_TASK TO CARRY OUT_
Scan the records below for the line containing "Completes .mbLongComplete s" and the line containing "(∀ (s : State) (c : Ctx) (image". Copy both, plus every line between, exactly.

_MATERIAL FOR THIS TASK_
+++

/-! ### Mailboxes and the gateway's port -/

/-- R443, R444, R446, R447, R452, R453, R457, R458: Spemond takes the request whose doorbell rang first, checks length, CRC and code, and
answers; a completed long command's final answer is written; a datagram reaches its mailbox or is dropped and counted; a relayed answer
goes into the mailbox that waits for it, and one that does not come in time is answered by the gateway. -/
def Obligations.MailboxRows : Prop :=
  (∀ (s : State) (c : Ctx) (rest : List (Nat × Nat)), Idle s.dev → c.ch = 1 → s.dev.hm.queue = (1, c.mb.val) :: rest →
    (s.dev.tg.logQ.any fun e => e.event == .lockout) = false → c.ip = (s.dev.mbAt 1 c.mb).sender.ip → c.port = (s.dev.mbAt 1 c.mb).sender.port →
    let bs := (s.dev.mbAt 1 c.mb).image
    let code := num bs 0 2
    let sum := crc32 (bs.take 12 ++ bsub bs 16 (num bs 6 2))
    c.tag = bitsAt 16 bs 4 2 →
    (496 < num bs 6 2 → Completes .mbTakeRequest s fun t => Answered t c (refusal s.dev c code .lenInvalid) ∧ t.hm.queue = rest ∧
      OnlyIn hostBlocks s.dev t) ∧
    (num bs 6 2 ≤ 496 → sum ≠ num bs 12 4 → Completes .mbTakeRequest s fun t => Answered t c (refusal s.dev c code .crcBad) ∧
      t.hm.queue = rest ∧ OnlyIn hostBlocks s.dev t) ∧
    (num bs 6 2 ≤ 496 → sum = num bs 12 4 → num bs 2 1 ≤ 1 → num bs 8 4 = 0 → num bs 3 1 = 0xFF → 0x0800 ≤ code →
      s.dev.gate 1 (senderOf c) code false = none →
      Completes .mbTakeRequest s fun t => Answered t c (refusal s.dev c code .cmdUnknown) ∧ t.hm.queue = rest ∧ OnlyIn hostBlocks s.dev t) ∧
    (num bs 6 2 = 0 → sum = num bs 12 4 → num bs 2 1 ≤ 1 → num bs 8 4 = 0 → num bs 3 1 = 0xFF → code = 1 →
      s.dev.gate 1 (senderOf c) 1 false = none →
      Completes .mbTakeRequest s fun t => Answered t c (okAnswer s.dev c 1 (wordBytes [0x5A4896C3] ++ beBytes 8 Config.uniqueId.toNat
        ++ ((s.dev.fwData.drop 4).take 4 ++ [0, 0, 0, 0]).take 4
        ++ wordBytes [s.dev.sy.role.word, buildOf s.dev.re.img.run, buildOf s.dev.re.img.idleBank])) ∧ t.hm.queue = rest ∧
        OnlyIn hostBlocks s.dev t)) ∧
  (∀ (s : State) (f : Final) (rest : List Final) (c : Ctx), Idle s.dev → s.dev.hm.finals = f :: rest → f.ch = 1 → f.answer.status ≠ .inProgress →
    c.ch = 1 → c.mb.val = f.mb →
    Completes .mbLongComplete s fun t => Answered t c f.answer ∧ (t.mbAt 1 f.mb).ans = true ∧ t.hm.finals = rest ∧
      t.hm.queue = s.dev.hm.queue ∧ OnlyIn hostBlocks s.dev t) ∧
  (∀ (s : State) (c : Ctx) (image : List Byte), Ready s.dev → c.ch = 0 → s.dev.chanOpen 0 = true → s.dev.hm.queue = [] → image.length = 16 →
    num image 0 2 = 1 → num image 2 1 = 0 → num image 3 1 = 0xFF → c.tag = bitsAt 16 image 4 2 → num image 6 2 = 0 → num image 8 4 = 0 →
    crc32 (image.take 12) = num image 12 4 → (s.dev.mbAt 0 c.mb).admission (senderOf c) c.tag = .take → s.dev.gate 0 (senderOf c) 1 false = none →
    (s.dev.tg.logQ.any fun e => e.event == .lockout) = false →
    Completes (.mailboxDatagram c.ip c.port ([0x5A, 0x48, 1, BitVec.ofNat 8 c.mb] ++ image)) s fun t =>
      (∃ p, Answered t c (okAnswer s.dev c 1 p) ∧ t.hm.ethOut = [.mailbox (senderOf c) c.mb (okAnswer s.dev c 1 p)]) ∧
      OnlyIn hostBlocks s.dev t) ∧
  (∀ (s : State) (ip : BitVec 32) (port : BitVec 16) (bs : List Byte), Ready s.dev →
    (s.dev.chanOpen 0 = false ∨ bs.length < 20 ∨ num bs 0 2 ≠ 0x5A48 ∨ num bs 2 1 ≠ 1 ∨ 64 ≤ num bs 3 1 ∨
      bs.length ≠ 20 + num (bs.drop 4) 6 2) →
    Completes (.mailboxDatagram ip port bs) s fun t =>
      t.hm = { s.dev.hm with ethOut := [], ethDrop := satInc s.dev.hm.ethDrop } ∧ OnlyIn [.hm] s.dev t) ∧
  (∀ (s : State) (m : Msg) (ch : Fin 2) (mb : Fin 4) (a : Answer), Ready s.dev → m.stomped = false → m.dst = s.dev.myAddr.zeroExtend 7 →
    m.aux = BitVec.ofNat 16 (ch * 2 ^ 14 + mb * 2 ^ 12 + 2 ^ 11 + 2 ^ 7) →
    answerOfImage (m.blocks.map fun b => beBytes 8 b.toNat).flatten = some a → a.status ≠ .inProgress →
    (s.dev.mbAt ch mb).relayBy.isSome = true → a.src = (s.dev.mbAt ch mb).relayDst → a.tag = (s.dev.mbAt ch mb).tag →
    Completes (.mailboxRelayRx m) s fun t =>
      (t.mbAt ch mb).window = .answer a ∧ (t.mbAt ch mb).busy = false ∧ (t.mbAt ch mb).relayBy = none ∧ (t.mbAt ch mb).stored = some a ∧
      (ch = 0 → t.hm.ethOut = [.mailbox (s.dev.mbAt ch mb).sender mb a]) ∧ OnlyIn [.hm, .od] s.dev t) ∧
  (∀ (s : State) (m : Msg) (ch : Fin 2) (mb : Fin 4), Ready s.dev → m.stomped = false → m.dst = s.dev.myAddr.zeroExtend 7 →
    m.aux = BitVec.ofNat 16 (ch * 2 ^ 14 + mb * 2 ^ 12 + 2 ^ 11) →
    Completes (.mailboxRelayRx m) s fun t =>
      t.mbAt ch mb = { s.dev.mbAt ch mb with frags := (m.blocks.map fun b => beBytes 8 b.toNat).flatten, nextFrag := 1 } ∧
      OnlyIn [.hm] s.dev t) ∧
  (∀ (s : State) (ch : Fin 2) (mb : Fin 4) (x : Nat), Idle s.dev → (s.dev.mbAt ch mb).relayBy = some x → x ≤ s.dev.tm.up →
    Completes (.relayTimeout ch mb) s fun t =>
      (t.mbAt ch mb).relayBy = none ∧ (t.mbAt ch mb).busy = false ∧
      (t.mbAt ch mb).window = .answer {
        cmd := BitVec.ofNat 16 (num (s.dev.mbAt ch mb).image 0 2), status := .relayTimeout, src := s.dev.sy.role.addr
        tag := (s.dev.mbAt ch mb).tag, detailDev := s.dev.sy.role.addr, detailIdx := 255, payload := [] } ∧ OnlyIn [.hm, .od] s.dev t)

+++

_TASK ANSWER_
    Completes .mbLongComplete s fun t => Answered t c f.answer ∧ (t.mbAt 1 f.mb).ans = true ∧ t.hm.finals = rest ∧
      t.hm.queue = s.dev.hm.queue ∧ OnlyIn hostBlocks s.dev t) ∧
  (∀ (s : State) (c : Ctx) (image : List Byte), Ready s.dev → c.ch = 0 → s.dev.chanOpen 0 = true → s.dev.hm.queue = [] → image.length = 16 →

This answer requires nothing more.